Famous Indie Game Development Budgets: 12 Documented Examples

Documented indie game budgets: Undertale’s $51,124 Kickstarter, Hollow Knight’s A$57K, Vampire Survivors’ £1,100, plus Gothic 1 Remake and Mixtape (2026).

12 min readBy Steam Page Analyzer Team

Documented indie game development budgets run from about £1,100 — what Vampire Survivors’ creator spent on asset packs in his first year — to the estimated eight figures behind 2026’s Gothic 1 Remake. Most of the famous indie hits in between shipped on less than $500,000 in cash, and several on less than $60,000.

Below: every budget figure I could verify for 12 well-known games — cash spent, team size, dev time, and reported revenue where known. Every named figure links to a source. Where no figure was ever published (more often than you’d think), I say so and show the staffing math instead of inventing one. For the full cost framework, see our indie game development costs guide.

12 indie game budget examples at a glance

GameDocumented budget / fundingTeamDev timeReported results
Stardew ValleyNo cash budget; living costs only1~4.5 years41M+ copies
Undertale$51,124 Kickstarter1 (+ guest artists)~32 monthsMillions of copies
BalatroNot disclosed (side project)1~2.5 years5M copies in under a year
Vampire Survivors~£1,100 in assets (year one)1~1 year to Early Access27M+ players
Dwarf FortressDonations, ~$15K/month pre-Steam220+ years$7M+ in 2 months on Steam
Slay the SpireNot disclosed; self-funded savings2 (+ contract audio)~3.5 years1.5M copies by March 2019
Hollow KnightA$57,138 Kickstarter (+ savings)3 (+ contractors)~2.5 years15M+ copies
CelesteNot disclosed; TowerFall earnings~6~2 years500K copies in year one
A Short HikeHumble finishing funds (undisclosed)1 (+ composer)Under a year~$3M+ est. Steam gross
Shovel Knight$311,502 Kickstarter~5~15 monthsFunded a studio for a decade
Gothic 1 RemakeNot disclosed; est. eight figures45-50~5 years#1 Steam top seller at launch
MixtapeNot disclosed12~4 yearsReleased May 2026

“Not disclosed” means no documented figure exists — anyone quoting a precise one is guessing. Sources are linked below.

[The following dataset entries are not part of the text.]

/-- Access a of operation o performs. -/
def performAcc (s : State) (k ten : Nat) (o : POp) (a : Acc) : State × Acc :=
  let a := placeOf s ten a
  let core := coreOf k
  match hereOf s a.x with
  | none => sendAcc s ten o a
  | some pa =>
    let s := setAD s ten a.x (OpKind.isWrite o.kind)
    let fin := { a with done := true }
    let range := fun (b : Acc) => (b.x.pa, b.size)
    let store := fun s : State => storeCover s core ten a.x pa (leBytes a.size a.data.toNat) (o.accs.map range)
      ((a.x.pa, a.size) :: (o.accs.filter (·.done)).map range)
    let spoil := fun s : State => tellOut s pa a.size
    match o.kind with
    | .store | .spill => (spoil (store s), fin)
    | .stcov nib =>
      if nib then (nibbleAt s core ten a.x pa (a.cmp != 0) a.data.toNat, fin)
      else (store s, fin)
    | .atomic f ty =>
      if poisoned s pa a.size then (s, { fin with err := cPOISON })
      else
        let (s, old) := atomicAt s core ten a.x pa a.size f ty (a.data.toNat % 2 ^ (8 * a.size)) (a.cmp.toNat % 2 ^ (8 * a.size))
        (spoil s, { fin with res := BitVec.ofNat 64 old })
    | _ =>
      if poisoned s pa a.size then (s, { fin with err := cPOISON })
      else
        let (s, bs) := loadBytes s core ten a.x pa a.size (!a.x.dom && !readsHome s k o)
        (s, { fin with res := BitVec.ofNat 64 (leNat bs) })

/-- Lanes of a load that name the same bytes on another part share one message, and so its answer (R154): access b has been
sent for access a too. DESIGN CHOICE (log entry 7). -/
def sharesTag (o : POp) (a b : Acc) : Bool :=
  !OpKind.isWrite o.kind && !b.done && b.sent.isSome && b.x.pa == a.x.pa && b.size == a.size

/-- An access that is translated when it performs; the flag says that a stage-2 fault, which is posted under the operation's number
(R304), or an entry on another part pauses it. DESIGN CHOICE (log entry 55). -/
def coverAcc (s : State) (k ten : Nat) (o : POp) (a : Acc) : State × Acc × Bool :=
  let core := coreOf k
  let va := a.va.toNat % 2 ^ 56
  match translate s core ten o.level (if OpKind.isWrite o.kind then .write else .read) va with
  | .fault c => (tlbFill s core ten va, { a with err := cXLATE, code := c }, false)
  | .stage2 =>
    let r := (k, 65536 + o.id, a.va)
    (if s.s2faults.contains r then s else doom2 { s with s2faults := s.s2faults ++ [r] } ten va, a, true)
  | .pte pa => (askPte s ten pa, a, true)
  | .ok x => (tlbFill s core ten va, { a with x := x, err := 0 }, false)

/-- A withdrawn access is translated again once its view has its grant (R159); a fault is held as a report of the access.
DEDUCED (log entry 77). -/
def placeAgain (s : State) (k : Nat) (g : Group) (o : POp) (a : Acc) : State × Acc :=
  if a.done || !a.unplaced || !o.granted s k then (s, a)
  else
    let r := coverAcc s k g.ten o a
    (r.1, if r.2.1.err != 0 then { r.2.1 with done := true } else r.2.1)

/-- Perform every access of a list that may perform, in lane order; `before` are those already passed.
DESIGN CHOICE (log entry 7). -/
def performAll (s : State) (k : Nat) (g : Group) (o : POp) : List Acc → List Acc → State × List Acc
  | before, [] => (s, before.reverse)
  | before, a0 :: t =>
    let (s, a) := placeAgain s k g o a0
    if mayPerform s k g o a before then
      match before.find? (sharesTag o a) with
      | some b => performAll s k g o ({ a with sent := b.sent } :: before) t
      | none =>
        let (s, a) := performAcc s k g.ten { o with accs := before.reverse ++ a :: t } a
        performAll s k g o (a :: before) t
    else performAll s k g o (a :: before) t

/-- Loads of the same bytes by one instruction return the same value (R154): a load performs together with every load of
its operation in its 64-byte line. DESIGN CHOICE (log entry 7). -/
def together (o : POp) (n : Nat) (a : Acc) (i : Nat) : Bool :=
  i == n || (!OpKind.isWrite o.kind && (match o.accs[n]? with | some b => b.x.pa / 64 == a.x.pa / 64 | none => false))

/-- Access n of a memory operation performs before the operation completes. DESIGN CHOICE (log entry 7). -/
def performOne (s : State) (k id n : Nat) : State :=
  match tget s.groups k with
  | none => s
  | some g =>
    match g.op id with
    | none => s
    | some o =>
      if o.done || o.cls != .mem then s
      else
        let r := (o.accs.zipIdx).foldl (fun (acc : State × List Acc) ai0 =>
          let (s0, l) := acc
          let (s, a0) := if together o n ai0.1 ai0.2 then placeAgain s0 k g o ai0.1 else (s0, ai0.1)
          let ai := (a0, ai0.2)
          if together o n ai.1 ai.2 && mayPerform s k g o ai.1 l.reverse then
            match l.find? (sharesTag o ai.1) with
            | some b => (s, l ++ [{ ai.1 with sent := b.sent }])
            | none =>
              let (s, a) := performAcc s k g.ten { o with accs := l ++ o.accs.drop l.length } ai.1
              (s, l ++ [a])
          else (s, l ++ [ai.1])) (s, [])
        putGroup r.1 k (g.putOp { o with accs := r.2 })

/-! ### Completion (R149, R150, R156) -/

def errLanes (o : POp) (c : Nat → Bool) : Mask :=
  maskOf lanes64 fun l => o.accs.any fun a => a.lane == l && a.err != 0 && c a.err

/-- The reports of an operation whose accesses met errors: one for each cause. DEDUCED (log entry 74). -/
def reportsOf (o : POp) (lanesOf : Nat → Mask) : List Report :=
  [cPOISON, cXLATE].filterMap fun c =>
    match o.accs.find? fun a => a.err == c with
    | some a => some ⟨o.id, c, if c = cXLATE then a.code else 0, a.va, o.word, lanesOf c, o.dest.map fun (d, _) => (d.toNat, o.nregs), o.flag, o.cls, o.batch,
        if c = cPOISON && !isRemote a.x.pa && !a.unplaced then some a.x.pa else none⟩
    | none => none

/-- Value of a lane of a load: the lane's own access, or the gang's one. -/
def accRes (o : POp) (lane : Nat) : Word :=
  match o.kind with
  | .loadu => (match o.accs with | a :: _ => a.res | [] => 0)
  | _ => (match o.accs.find? fun a => a.lane == lane with | some a => a.res | none => 0)

/-- The register value of a lane. -/
def loadValue (o : POp) (lane : Nat) : Word :=
  let v := accRes o lane
  match o.kind with
  | .load n sx => if sx then sext (8 * n) v.toNat else v
  | .atomic _ ty => (match ty with | .s32 => sext 32 v.toNat | .n32 | .n64 | .s64 | .f32 | .bf16x2 | .f16x2 => v)
  | _ => v

/-- The register write of a completed load, returning atomic or ldspill, in the slices that have not exited (R168). A
write that covers every lane then live is full (R55). DEDUCED (log entry 79). DEDUCED (log entry 78). Where every lane faults, a
load still gives the gang's nibbles their count and ldu and ldspill write nothing. DESIGN CHOICE (log entry 98). -/
def completeWrite (g : Group) (o : POp) : Group :=
  match o.dest with
  | none => g
  | some (d, cc) =>
    match o.kind with
    | .unspill _ =>
      if o.accs.isEmpty then g
      else if o.accs.any fun a => a.err != 0 then { g with reports := g.reports ++ reportsOf o fun _ => o.lanes }
      else
        match VReg.ofImage g.w ((o.accs.map fun a => leBytes 8 a.res.toNat).flatten) with
        | some v =>
          let sl := o.slices &&& slicesOf g.live
          if sl == 0 && !g.holdsLive o.slices then g
          else (g.setReg d ((g.reg d).restore v g.w sl (g.holdsLive o.slices))).clearPoison d (laneMask sl)
        | none => { g with reports := g.reports ++ [⟨o.id, cILLOP, 0, 0, o.word, o.lanes, some (d.toNat, 1), o.flag, o.cls, o.batch, none⟩] }
    | .loadu =>
      let bad := o.accs.any fun a => a.err != 0
      let m := o.lanes &&& g.live
      let g := if bad then { g with reports := g.reports ++ reportsOf o fun _ => o.lanes } else g
      if bad then g
      else (g.setReg d ((g.reg d).write g.w (o.slices &&& slicesOf g.live) m (o.full || m == g.live) cc (some (.uni (loadValue o 0))) (loadValue o))).clearPoison d m
    | _ =>
      let bad := errLanes o fun _ => true
      let m := o.lanes &&& g.live &&& ~~~bad
      let g := { g with reports := g.reports ++ reportsOf o fun c => errLanes o (· == c) }
      (g.setReg d ((g.reg d).write g.w (o.slices &&& slicesOf g.live) m false cc none (loadValue o))).clearPoison d m

/-- Faulting lanes of an operation without a destination: sigdec is one atomic for its whole gang (R174).
DEDUCED (log entry 74). -/
def noDestLanes (o : POp) (c : Nat) : Mask :=
  match o.kind with
  | .atomic .sigdec _ => o.lanes
  | _ => errLanes o (· == c)

/-- Complete an operation whose accesses have all performed. -/
def completeMem (s : State) (k : Nat) (g : Group) (o : POp) : State :=
  let g1 := completeWrite g o
  let g1 := match o.dest with
    | none => { g1 with reports := g1.reports ++ reportsOf o (noDestLanes o) }
    | some _ => g1
  let g1 := (g1.putOp { o with done := true }).settle
  let s := putGroup s k g1
  if Ord.isAcq o.ord then acquire s k g1 o.scp else s


/-! ### Issue (R149 to R152) -/

/-- The clause's completion flag of a word's class. -/
def setFlag (sel : IWord → Nat) (p : Path) : Option Nat :=
  match p.spot with
  | .inside _ h _ => if sel h < 12 then some (sel h) else none
  | .boundary _ => none

/-- An instruction whose operation joins a flag of its clause: SETA for the memory class, SETB for the matrix and engine
classes (R98, R189). -/
def setsFlag : Instr → Bool
  | .ldN8 .. | .ldN16 .. | .ldN32 .. | .ldN64 .. | .ldS8 .. | .ldS16 .. | .ldS32 .. | .stB8 .. | .stB16 .. | .stB32 .. | .stB64 ..
  | .lduN64 .. | .ldv .. | .stv .. | .atomAdd .. | .atomAnd .. | .atomOr .. | .atomXor .. | .atomMin .. | .atomMax ..
  | .atomExch .. | .atomCas .. | .atomFadd .. | .atomnAdd .. | .atomnAnd .. | .atomnOr .. | .atomnXor .. | .atomnMin ..
  | .atomnMax .. | .atomnFadd .. | .stspill .. | .ldspill .. => true
  | .mma .. | .mmag .. | .mms .. | .mzero .. | .mlda .. | .msta .. | .mrow .. | .copy .. | .copyg .. | .stcov .. => true
  | .ccolAllreduce .. | .ccolRedscat .. | .ccolAllgather .. | .ccolBcast .. | .ccolAlltoall .. => true
  | _ => false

Solo developer budgets: when the budget is rent

The solo budget is rarely a cash line item. It’s years of living costs — time is the budget.

Stardew Valley: zero cash budget, 4.5 years of living costs

Eric Barone built Stardew Valley alone over roughly 4.5 years, teaching himself art, music, programming, and design while working as a theater usher to pay rent. The cash budget was effectively zero. The real budget was four-plus years of forgone programmer salary — call it $200,000-$300,000.

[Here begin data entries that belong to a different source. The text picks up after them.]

-- ==== Sys2Proof/Machine/Flt.lean ====
section
/-! DEFINITION. The FLT class: floating-point and conversion instructions (R132 to R148). -/

namespace Sys2Proof.Machine

/-! ### Writing a result with its flags (R132, R134, R135) -/

/-- A lane's result: its word and the flags it raises. -/
abbrev LaneRes := Word × BitVec 5

def laneFlags (m : Mask) (f : Nat → LaneRes) : BitVec 5 :=
  lanes64.foldl (fun fl l => if bitOf m l then fl ||| (f l).2 else fl) 0

/-- The active lanes that would raise NV. -/
def invalidLanes (p : Path) (f : Nat → LaneRes) : Mask :=
  maskOf lanes64 fun l => bitOf p.active l && (f l).2 &&& fNV != 0

/-- FPINV traps for this instruction (R135): INVEN is 1 and this is no re-execution after FPINV. -/
def invTraps (g : Group) (p : Path) : Bool := g.fpinv && !p.noinv

/-- The group after the lanes of `p` have been written and their flags added to FSTAT. -/
def fltGroup (u : Use) (d : VR) (cc : CC) (g : Group) (pi : Nat) (p : Path) (sh : Option Shape) (f : Nat → LaneRes) : Group :=
  let g1 := ((released g p u).writeReg pi p d cc sh fun l => (f l).1).clearPoison d p.active
  { g1 with fstat := g1.fstat ||| laneFlags p.active f }

/-- The group after a trap of some lanes: the lanes `done` have been written, and none where there is no such lane. -/
def fltDone (u : Use) (d : VR) (cc : CC) (g : Group) (pi : Nat) (p : Path) (done : Mask) (sh : Option Shape)
    (f : Nat → LaneRes) : Group :=
  if done == 0 then released g p u else fltGroup u d cc g pi { p with only := some done } sh f

/-- Write a floating-point result. REGBUDGET comes first (R108): it is judged on the write of the lanes that complete, or, with
none, on the write of every active lane. Then POISON, then FPINV, then the write and the flags. Where one lane reads a poisoned
register and another would raise NV, POISON is taken and the NV lane completes with its default result and its flag: the spec
orders the traps and does not say what becomes of that lane. DESIGN CHOICE (log entry 98). -/
def writeFlt (u : Use) (d : VR) (cc : CC) (s : State) (g : Group) (p : Path) (sh : Option Shape) (f : Nat → LaneRes) :
    Result :=
  let bad := poisonLanes g p u.rd
  let nv := invalidLanes p f
  let off := if bad != 0 then bad else if invTraps g p then nv else 0
  let done := p.active &&& ~~~off
  let g1 := fltGroup u d cc g s.path (if done == 0 then p else { p with only := some done }) sh f
  if overBudget (released g p u) g1 then trapOut s g p (budgetTrap s g p)
  else if bad != 0 then
    trapOut s (fltDone u d cc g s.path p done sh f) p { p.trapRec cPOISON with fault := bad, done := done }
  else if invTraps g p && nv != 0 then
    trapOut s (fltDone u d cc g s.path p done sh f) p { p.trapRec cFPINV with fault := nv, done := done }
  else finish s (fltGroup u d cc g s.path p sh f) p u.len

/-- One-operand row. -/
def flt1 (u : Use) (f : Word → LaneRes) (d a : VR) (cc : CC) (s : State) : Result :=
  begin_ u s fun g p =>
    writeFlt u d cc s g p (uni1 (fun x => (f x).1) (g.shp p a)) fun l => f (g.val a l)

/-- Two-operand row. -/
def flt2 (f : Word → Word → LaneRes) (d a b : VR) (cc : CC) (s : State) : Result :=
  let u : Use := { rd := [a, b], wr := [d], lanewise := true }
  begin_ u s fun g p =>
    writeFlt u d cc s g p (uni2 (fun x y => (f x y).1) (g.shp p a) (g.shp p b)) fun l => f (g.val a l) (g.val b l)

/-- Row that also reads its destination. -/
def flt3 (f : Word → Word → Word → LaneRes) (d a b : VR) (cc : CC) (s : State) : Result :=
  let u : Use := { rd := [d, a, b], lanewise := true }
  begin_ u s fun g p =>
    writeFlt u d cc s g p (uni3 (fun z x y => (f z x y).1) (g.shp p d) (g.shp p a) (g.shp p b)) fun l =>
      f (g.val d l) (g.val a l) (g.val b l)

/-- A result as a lane's word, zero-extended. -/
def FR.lane (r : FR) : LaneRes := (BitVec.ofNat 64 r.bits, r.fl)

def un1 (t : FT) (op : Fmt → FV → FR) (d a : VR) (cc : CC) (s : State) : Result :=
  flt1 { rd := [a], wr := [d], lanewise := true } (fun x => (op (fmtOf t) ((fmtOf t).decode x.toNat)).lane) d a cc s
def bin2 (t : FT) (op : Fmt → FV → FV → FR) (d a b : VR) (cc : CC) (s : State) : Result :=
  flt2 (fun x y => (op (fmtOf t) ((fmtOf t).decode x.toNat) ((fmtOf t).decode y.toNat)).lane) d a b cc s
def tri3 (t : FT) (op : Fmt → FV → FV → FV → FR) (d a b : VR) (cc : CC) (s : State) : Result :=
  flt3 (fun z x y => (op (fmtOf t) ((fmtOf t).decode x.toNat) ((fmtOf t).decode y.toNat) ((fmtOf t).decode z.toNat)).lane)
    d a b cc s

/-! ### R136 -/

def execFadd (d a b : VR) (cc : CC) (rm : RM) (t : FT) (s : State) : Result := bin2 t (fun f => f.add rm) d a b cc s
def execFsub (d a b : VR) (cc : CC) (rm : RM) (t : FT) (s : State) : Result := bin2 t (fun f => f.sub rm) d a b cc s
def execFmul (d a b : VR) (cc : CC) (rm : RM) (t : FT) (s : State) : Result := bin2 t (fun f => f.mul rm) d a b cc s
def execFma (d a b : VR) (cc : CC) (rm : RM) (t : FT) (s : State) : Result := tri3 t (fun f => f.fma rm) d a b cc s
def execFms (d a b : VR) (cc : CC) (rm : RM) (t : FT) (s : State) : Result :=
  tri3 t (fun f x y z => f.fma rm x y z.neg) d a b cc s
def execFnma (d a b : VR) (cc : CC) (rm : RM) (t : FT) (s : State) : Result :=
  tri3 t (fun f x y z => f.fma rm x.neg y z) d a b cc s
def execFrcp (d a : VR) (cc : CC) (rm : RM) (t : FT) (s : State) : Result := un1 t (fun f => f.rcp rm) d a cc s
def execFrsq (d a : VR) (cc : CC) (rm : RM) (t : FT) (s : State) : Result := un1 t (fun f => f.rsqrt rm) d a cc s
def execFsqrt (d a : VR) (cc : CC) (rm : RM) (t : FT) (s : State) : Result := un1 t (fun f => f.sqrt rm) d a cc s
def execFdiv (d a b : VR) (cc : CC) (rm : RM) (t : FT) (s : State) : Result := bin2 t (fun f => f.div rm) d a b cc s
def execFscaleb (d a b : VR) (cc : CC) (rm : RM) (t : FT) (s : State) : Result :=
  flt2 (fun x y => ((fmtOf t).scaleb rm ((fmtOf t).decode x.toNat) y.toInt).lane) d a b cc s

/-! ### R137, R138 -/

def minmaxRow (isMax nanWins : Bool) (t : FT) (d a b : VR) (cc : CC) (s : State) : Result :=
  flt2 (fun x y => ((fmtOf t).minmax isMax nanWins x.toNat y.toNat).lane) d a b cc s
def execFmin (d a b : VR) (cc : CC) (t : FT) (s : State) : Result := minmaxRow false false t d a b cc s
def execFmax (d a b : VR) (cc : CC) (t : FT) (s : State) : Result := minmaxRow true false t d a b cc s
def execFminm (d a b : VR) (cc : CC) (t : FT) (s : State) : Result := minmaxRow false true t d a b cc s
def execFmaxm (d a b : VR) (cc : CC) (t : FT) (s : State) : Result := minmaxRow true true t d a b cc s

/-- The encoding with sign bit `neg`, or the canonical NaN. -/
def signFn (t : FT) (neg : Bool) (x : Word) : LaneRes :=
  let f := fmtOf t
  (BitVec.ofNat 64 (if (f.decode x.toNat).isNan then f.nan else x.toNat % f.signBit + f.sgn neg), 0)
def signOf (t : FT) (x : Word) : Bool := x.toNat / (fmtOf t).signBit % 2 == 1
def execFabs (d a : VR) (cc : CC) (t : FT) (s : State) : Result :=
  flt1 { rd := [a], wr := [d], lanewise := true } (signFn t false) d a cc s
def execFneg (d a : VR) (cc : CC) (t : FT) (s : State) : Result :=
  flt1 { rd := [a], wr := [d], lanewise := true } (fun x => signFn t (!signOf t x) x) d a cc s
def execFcopysign (d a b : VR) (cc : CC) (t : FT) (s : State) : Result :=
  flt2 (fun x y => signFn t (signOf t y) x) d a b cc s

/-! ### R139 to R142 -/

def execFcmp (d a b : VR) (cc : CC) (r : FRel) (t : FT) (s : State) : Result :=
  flt2 (fun x y => let (h, fl) := fcmpFn (fmtOf t) r x.toNat y.toNat
                   (if h then 1 else 0, fl)) d a b cc s
def execFclass (d a : VR) (cc : CC) (t : FT) (s : State) : Result :=
  flt1 { rd := [a], wr := [d], lanewise := true } (fun x => (BitVec.ofNat 64 (fclassFn (fmtOf t) x.toNat), 0)) d a cc s
def execFexp2 (d a : VR) (cc : CC) (t : FT) (s : State) : Result := un1 t Fmt.exp2 d a cc s
def execFlog2 (d a : VR) (cc : CC) (t : FT) (s : State) : Result := un1 t Fmt.log2 d a cc s
def execFsin (d a : VR) (cc : CC) (t : FT) (s : State) : Result := un1 t Fmt.sin d a cc s
def execFcos (d a : VR) (cc : CC) (t : FT) (s : State) : Result := un1 t Fmt.cos d a cc s
def execFrnd (d a : VR) (cc : CC) (rm : RM) (t : FT) (s : State) : Result := un1 t (fun f => f.rnd rm) d a cc s
def execFfrac (d a : VR) (cc : CC) (t : FT) (s : State) : Result := un1 t Fmt.frac d a cc s

/-! ### R143 to R148 -/

def execCvt (d a : VR) (cc : CC) (sat : Bool) (rm : RM) (ct from_ : CT) (s : State) : Result :=
  flt1 { rd := [a], wr := [d], len := 2, lanewise := true } (cvtFn sat rm ct from_) d a cc s

/-- RNE16 or RNEBF of two f32 values into one word. -/
def packFn (h : Fmt) (x y : Word) : LaneRes :=
  let lo := toFloat h false .rne (fmtF32.decode x.toNat)
  let hi := toFloat h false .rne (fmtF32.decode y.toNat)
  (BitVec.ofNat 64 (lo.bits + hi.bits * 2 ^ 16), lo.fl ||| hi.fl)
def execPackF16x2 (d a b : VR) (cc : CC) (s : State) : Result := flt2 (packFn fmtF16) d a b cc s
def execPackBf16x2 (d a b : VR) (cc : CC) (s : State) : Result := flt2 (packFn fmtBf16) d a b cc s
/-- A half of a word, widened exactly to f32. -/
def unpackFn (h : Fmt) (lo : Nat) (x : Word) : LaneRes := (toFloat fmtF32 false .rne (h.decode (x.toNat / 2 ^ lo))).lane
def execUnpackLoF16x2 (d a : VR) (cc : CC) (s : State) : Result :=
  flt1 { rd := [a], wr := [d], lanewise := true } (unpackFn fmtF16 0) d a cc s
def execUnpackHiF16x2 (d a : VR) (cc : CC) (s : State) : Result :=
  flt1 { rd := [a], wr := [d], lanewise := true } (unpackFn fmtF16 16) d a cc s
def execUnpackLoBf16x2 (d a : VR) (cc : CC) (s : State) : Result :=
  flt1 { rd := [a], wr := [d], lanewise := true } (unpackFn fmtBf16 0) d a cc s
def execUnpackHiBf16x2 (d a : VR) (cc : CC) (s : State) : Result :=
  flt1 { rd := [a], wr := [d], lanewise := true } (unpackFn fmtBf16 16) d a cc s

/-- R148: the key of a value and an index. -/
def ordkeyFn (nanlo : Bool) (t : FT) (x y : Word) : LaneRes :=
  let v := (fmtOf t).decode x.toNat
  let e := (toFloat fmtF32 false .rne v).bits
  let key := if v.isNan then (if nanlo then 0 else 0xFFFFFFFF)
    else if e < 2 ^ 31 then e + 2 ^ 31 else 2 ^ 32 - 1 - e
  (BitVec.ofNat 64 (key * 2 ^ 32 + (0xFFFFFFFF - y.toNat % 2 ^ 32)), 0)
def execOrdkey (d a b : VR) (cc : CC) (nanlo : Bool) (t : FT) (s : State) : Result :=
  flt2 (ordkeyFn nanlo t) d a b cc s

def halfFmt (bf : Bool) : Fmt := if bf then fmtBf16 else fmtF16
/-- Two independent halves, each with one rounding (R147). -/
def packedFn (bf : Bool) (op : Fmt → FV → FV → FV → FR) (z x y : Word) : LaneRes :=
  let f := halfFmt bf
  let half (w : Word) (o : Nat) : FV := f.decode (w.toNat / 2 ^ o)
  let lo := op f (half x 0) (half y 0) (half z 0)
  let hi := op f (half x 16) (half y 16) (half z 16)
  (BitVec.ofNat 64 (lo.bits + hi.bits * 2 ^ 16), lo.fl ||| hi.fl)
def execPackedFadd (d a b : VR) (cc : CC) (bf : Bool) (s : State) : Result :=
  flt2 (packedFn bf (fun f x y _ => f.add .rne x y) 0) d a b cc s
def execPackedFsub (d a b : VR) (cc : CC) (bf : Bool) (s : State) : Result :=
  flt2 (packedFn bf (fun f x y _ => f.sub .rne x y) 0) d a b cc s
def execPackedFmul (d a b : VR) (cc : CC) (bf : Bool) (s : State) : Result :=
  flt2 (packedFn bf (fun f x y _ => f.mul .rne x y) 0) d a b cc s
def execPackedFma (d a b : VR) (cc : CC) (bf : Bool) (s : State) : Result :=
  flt3 (packedFn bf fun f => f.fma .rne) d a b cc s

end Sys2Proof.Machine
end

The return: over 41 million copies by the end of 2024, with more than 26 million on PC. Valve doesn’t publish Stardew Valley’s Steam revenue, but even at half the $14.99 list price after a decade of discounts, 26 million PC copies imply roughly $195 million gross on PC alone. Probably the best ROI in gaming history. Definitely the worst planning benchmark.

Undertale: a $51,124 Kickstarter

Toby Fox raised $51,124 from 2,398 backers against a $5,000 goal in 2013, then built nearly the entire game himself — script, music, code — over about 32 months, with art support from Temmie Chang. The cleanest indie game budget example on record: a genre-defining RPG, made for the price of a used car, that sold millions of copies across PC and consoles.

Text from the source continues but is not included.